The Absent Accused – Iggy’s defence speech
Had Fox lived, he would have appeared in court on 20th July 2021 along with four other XR rebels from the Snowflakes Affinity Group, charged with vandalising the Brazilian Embassy in London in protest over Jair Bolsonaro’s trashing of the Amazon rainforest. That devastation continues faster than ever, with more and more indigenous stewards murdered or succumbing to the pandemic. At the trial, three of the accused were found guilty, and received suspended sentences.
FOX’S DEFENCE SPEECH
To your honour the Judge and the ladies and gentlemen of the jury, thank you for being here today. I’ll start by saying that I wish I wasn’t here – a feeling I’m sure many of you and my fellow defendants share. I’ve never stood on trial in court before and I have very little legal knowledge, but I will try to be brief and clear. I hope you can be patient with me and forgive any mistakes I make. I’d be very grateful if you chose to pay attention and hear me out when it’s my turn to speak. And in turn I will do the same for you, and will do my best not to break procedures or traditions, or otherwise interrupt unless it’s necessary.
At this moment in the beginning of a court case, the defence has the opportunity to say that because there is too little evidence of a crime, there is no case to answer, and the trial should be stopped. I have no intention of doing that today, because I will not be disputing most of the Prosecution’s evidence or many of their claims.

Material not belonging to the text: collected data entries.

theorem unpin_keeps {s0 : State} (s : State) (c tag addr len : Nat) (hk : Keeps s0 s) :
    Keeps s0 (State.unpin s c tag addr len) := by
  unfold State.unpin
  repeat (first
    | intro _
    | (extract_lets +onlyGivenNames x; focus (refine (?_ : Keeps s0 x → _) ?_; rotate_left; dsimp only [x]; clear x; rotate_left; intro hx; clear_value x))
    | (extract_lets +onlyGivenNames x; focus (refine (?_ : Keeps s0 x.1 → _) ?_; rotate_left; dsimp only [x]; clear x; rotate_left; intro hx; clear_value x))
    | (extract_lets +onlyGivenNames x; focus (refine (?_ : (∀ p a, Keeps s0 p → Keeps s0 (x p a)) → _) ?_; rotate_left; dsimp only [x]; clear x; rotate_left; intro hx; clear_value x))
    | (extract_lets +onlyGivenNames x; focus (refine (?_ : (∀ p a, Keeps s0 p.1 → Keeps s0 (x p a).1) → _) ?_; rotate_left; dsimp only [x]; clear x; rotate_left; intro hx; clear_value x))
    | (extract_lets +onlyGivenNames x; focus (refine (?_ : (∀ p, Keeps s0 p → Keeps s0 (x p)) → _) ?_; rotate_left; dsimp only [x]; clear x; rotate_left; intro hx; clear_value x))
    | (extract_lets +onlyGivenNames x; clear_value x)
    | with_reducible exact hk
    | with_reducible assumption
    | with_reducible apply preempted_keeps
    | with_reducible apply commandDone_keeps
    | with_reducible apply withHost_keeps
    | with_reducible apply repin_keeps
    | with_reducible apply Keeps.ite
    | (with_reducible apply Keeps.foldl; intro _ _ _)
    | (with_reducible apply Keeps.foldlFst; intro _ _ _)
    | with_reducible exact Keeps.upd (by with_reducible assumption)
    | (with_reducible refine Keeps.updLists (by with_reducible assumption) ?_ ?_ ?_ ?_ ?_ <;> first | rfl | exact Nat.le_refl _ | exact Nat.le_max_left _ _ | exact Nat.le_succ _ | exact modAt_length _ _ _ | exact List.length_map _)
    | fail_if_no_progress (with_reducible apply Keeps.upd)
    | fail_if_no_progress (with_reducible refine Keeps.updLists ?_ ?_ ?_ ?_ ?_ ?_; rotate_left; iterate 5 (first | rfl | exact Nat.le_refl _ | exact Nat.le_max_left _ _ | exact Nat.le_succ _ | exact modAt_length _ _ _ | exact List.length_map _))
    | with_reducible apply_assumption
    | split
    | dsimp only)

theorem execUnpin_keeps (at_ ctx tag addr len : Nat) (s : State) : OutKeeps s (execUnpin at_ ctx tag addr len s) := by
  have hk := Keeps.refl s
  unfold execUnpin
  refine OutKeeps.next ?_
  repeat (first
    | intro _
    | with_reducible exact hk
    | with_reducible assumption
    | with_reducible apply live_keeps
    | with_reducible apply upTo_keeps
    | with_reducible apply unpin_keeps
    | dsimp only)

theorem dispatch_keeps {s0 : State} (s : State) (ws : List (BitVec 512)) (join : JobJoin) (hk : Keeps s0 s) :
    Keeps s0 (State.dispatch s ws join) := by
  unfold State.dispatch
  repeat (first
    | intro _
    | (extract_lets +onlyGivenNames x; focus (refine (?_ : Keeps s0 x → _) ?_; rotate_left; dsimp only [x]; clear x; rotate_left; intro hx; clear_value x))
    | (extract_lets +onlyGivenNames x; focus (refine (?_ : Keeps s0 x.1 → _) ?_; rotate_left; dsimp only [x]; clear x; rotate_left; intro hx; clear_value x))
    | (extract_lets +onlyGivenNames x; clear_value x)
    | with_reducible exact hk
    | with_reducible assumption
    | with_reducible apply commandDone_keeps
    | with_reducible apply loadImage_keeps
    | with_reducible apply unloadImage_keeps
    | with_reducible apply startJob_keeps
    | with_reducible apply ingest_keeps
    | with_reducible apply exportCmd_keeps
    | with_reducible apply preemptAtEdge_keeps
    | with_reducible apply preemptNow_keeps
    | with_reducible apply resume_keeps
    | with_reducible apply endJob_keeps
    | with_reducible apply pin_keeps
    | with_reducible apply unpin_keeps
    | with_reducible apply Keeps.ite
    | split
    | dsimp only)

theorem takeGap_keeps {s0 : State} (s : State) (ws : List (BitVec 512)) (hk : Keeps s0 s) :
    Keeps s0 (State.takeGap s ws) := by
  unfold State.takeGap
  repeat (first
    | intro _
    | (extract_lets +onlyGivenNames x; focus (refine (?_ : Keeps s0 x → _) ?_; rotate_left; dsimp only [x]; clear x; rotate_left; intro hx; clear_value x))
    | (extract_lets +onlyGivenNames x; focus (refine (?_ : Keeps s0 x.1 → _) ?_; rotate_left; dsimp only [x]; clear x; rotate_left; intro hx; clear_value x))
    | (extract_lets +onlyGivenNames x; clear_value x)
    | with_reducible exact hk
    | with_reducible assumption
    | with_reducible apply commandDone_keeps
    | with_reducible apply event_keeps
    | with_reducible apply Keeps.ite
    | split
    | dsimp only)

theorem commandPacket_keeps {s0 : State} (s : State) (join : JobJoin) (hk : Keeps s0 s) :
    Keeps s0 (State.commandPacket s join) := by
  unfold State.commandPacket
  repeat (first
    | intro _
    | (extract_lets +onlyGivenNames x; focus (refine (?_ : Keeps s0 x → _) ?_; rotate_left; dsimp only [x]; clear x; rotate_left; intro hx; clear_value x))
    | (extract_lets +onlyGivenNames x; focus (refine (?_ : Keeps s0 x.1 → _) ?_; rotate_left; dsimp only [x]; clear x; rotate_left; intro hx; clear_value x))
    | (extract_lets +onlyGivenNames x; clear_value x)
    | with_reducible exact hk
    | with_reducible assumption
    | with_reducible apply takeGap_keeps
    | with_reducible apply dispatch_keeps
    | with_reducible apply Keeps.ite
    | with_reducible exact Keeps.upd (by with_reducible assumption)
    | (with_reducible refine Keeps.updLists (by with_reducible assumption) ?_ ?_ ?_ ?_ ?_ <;> first | rfl | exact Nat.le_refl _ | exact Nat.le_max_left _ _ | exact Nat.le_succ _ | exact modAt_length _ _ _ | exact List.length_map _)
    | fail_if_no_progress (with_reducible apply Keeps.upd)
    | fail_if_no_progress (with_reducible refine Keeps.updLists ?_ ?_ ?_ ?_ ?_ ?_; rotate_left; iterate 5 (first | rfl | exact Nat.le_refl _ | exact Nat.le_max_left _ _ | exact Nat.le_succ _ | exact modAt_length _ _ _ | exact List.length_map _))
    | exact takePacket_keeps _ _ _ _ (by with_reducible assumption) (by assumption)
    | split
    | dsimp only)

theorem execCommandPacket_keeps (at_ : Nat) (join : JobJoin) (s : State) : OutKeeps s (execCommandPacket at_ join s) := by
  have hk := Keeps.refl s
  unfold execCommandPacket
  refine OutKeeps.next ?_
  repeat (first
    | intro _
    | with_reducible exact hk
    | with_reducible assumption
    | with_reducible apply live_keeps
    | with_reducible apply upTo_keeps
    | with_reducible apply commandPacket_keeps
    | dsimp only)

theorem execDropped_keeps (at_ : Nat) (s : State) : OutKeeps s (execDropped at_ s) := by
  have hk := Keeps.refl s
  unfold execDropped
  refine OutKeeps.next ?_
  repeat (first
    | intro _
    | (extract_lets +onlyGivenNames x; focus (refine (?_ : Keeps s x → _) ?_; rotate_left; dsimp only [x]; clear x; rotate_left; intro hx; clear_value x))
    | (extract_lets +onlyGivenNames x; focus (refine (?_ : Keeps s x.1 → _) ?_; rotate_left; dsimp only [x]; clear x; rotate_left; intro hx; clear_value x))
    | (extract_lets +onlyGivenNames x; clear_value x)
    | with_reducible exact hk
    | with_reducible assumption
    | with_reducible apply live_keeps
    | with_reducible apply upTo_keeps
    | with_reducible apply takeGap_keeps
    | with_reducible apply Keeps.ite
    | with_reducible exact Keeps.upd (by with_reducible assumption)
    | (with_reducible refine Keeps.updLists (by with_reducible assumption) ?_ ?_ ?_ ?_ ?_ <;> first | rfl | exact Nat.le_refl _ | exact Nat.le_max_left _ _ | exact Nat.le_succ _ | exact modAt_length _ _ _ | exact List.length_map _)
    | fail_if_no_progress (with_reducible apply Keeps.upd)
    | fail_if_no_progress (with_reducible refine Keeps.updLists ?_ ?_ ?_ ?_ ?_ ?_; rotate_left; iterate 5 (first | rfl | exact Nat.le_refl _ | exact Nat.le_max_left _ _ | exact Nat.le_succ _ | exact modAt_length _ _ _ | exact List.length_map _))
    | exact takePacket_keeps _ _ _ _ (by with_reducible assumption) (by assumption)
    | split
    | dsimp only)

I did splatter red paint, stick messages, and spray stencilled slogans of dissent on the Embassy of Brazil in London on August 13th 2019. I have no intention of denying that or trying to convince you otherwise. In, fact I stand here wearing the same paint-stained clothes I wore on that day.
So I have plead Not Guilty not because I’m trying to convince you that I didn’t do it, or that there is no case to answer. There is a very important case to answer, and great crimes have been committed.
But I will state for the record that the case of Regina v. Barnard and others for Criminal Damage at the Brazilian Embassy is the WRONG case to answer.
If you’ll humour me, I want you to imagine for the rest of the case that in fact, our roles have been reversed. We, the defendants, are in fact the prosecutors. And the Prosecution, in fact, represents the defence for the Brazilian Government – who are accused of the following crimes and breaches of peace and law:
- Criminal Damage to Indigenous homes and villages,
- Arson, or destruction by fire, of Indigenous lands,
- Ecocide, or the mass destruction of the environment on which humans and other species depend for survival,
- Criminal Neglect of their duties to protect Brazil’s people, such as in their inaction during the oil spill crisis on Brazil’s Northeastern coast,
- Hate speech directed towards marginalised communities such as the Indigenous, Black and LGBTQ+,
- Breaches of the UN Declaration on the Rights of Indigenous Peoples.
- And finally, Inciting Genocide of Brazil’s Indigenous peoples, a crime against humanity under the Rome statute.
In other words, instead of the case laid before you, I am asking you to consider whether the Brazilian State is in fact Guilty of the crimes I have just listed.
If you find that to be true, it follows that we are Not Guilty of Criminal Damage, having a Lawful Excuse to this charge, by virtue of acting prevent the greater crimes committed by Brazil’s Government.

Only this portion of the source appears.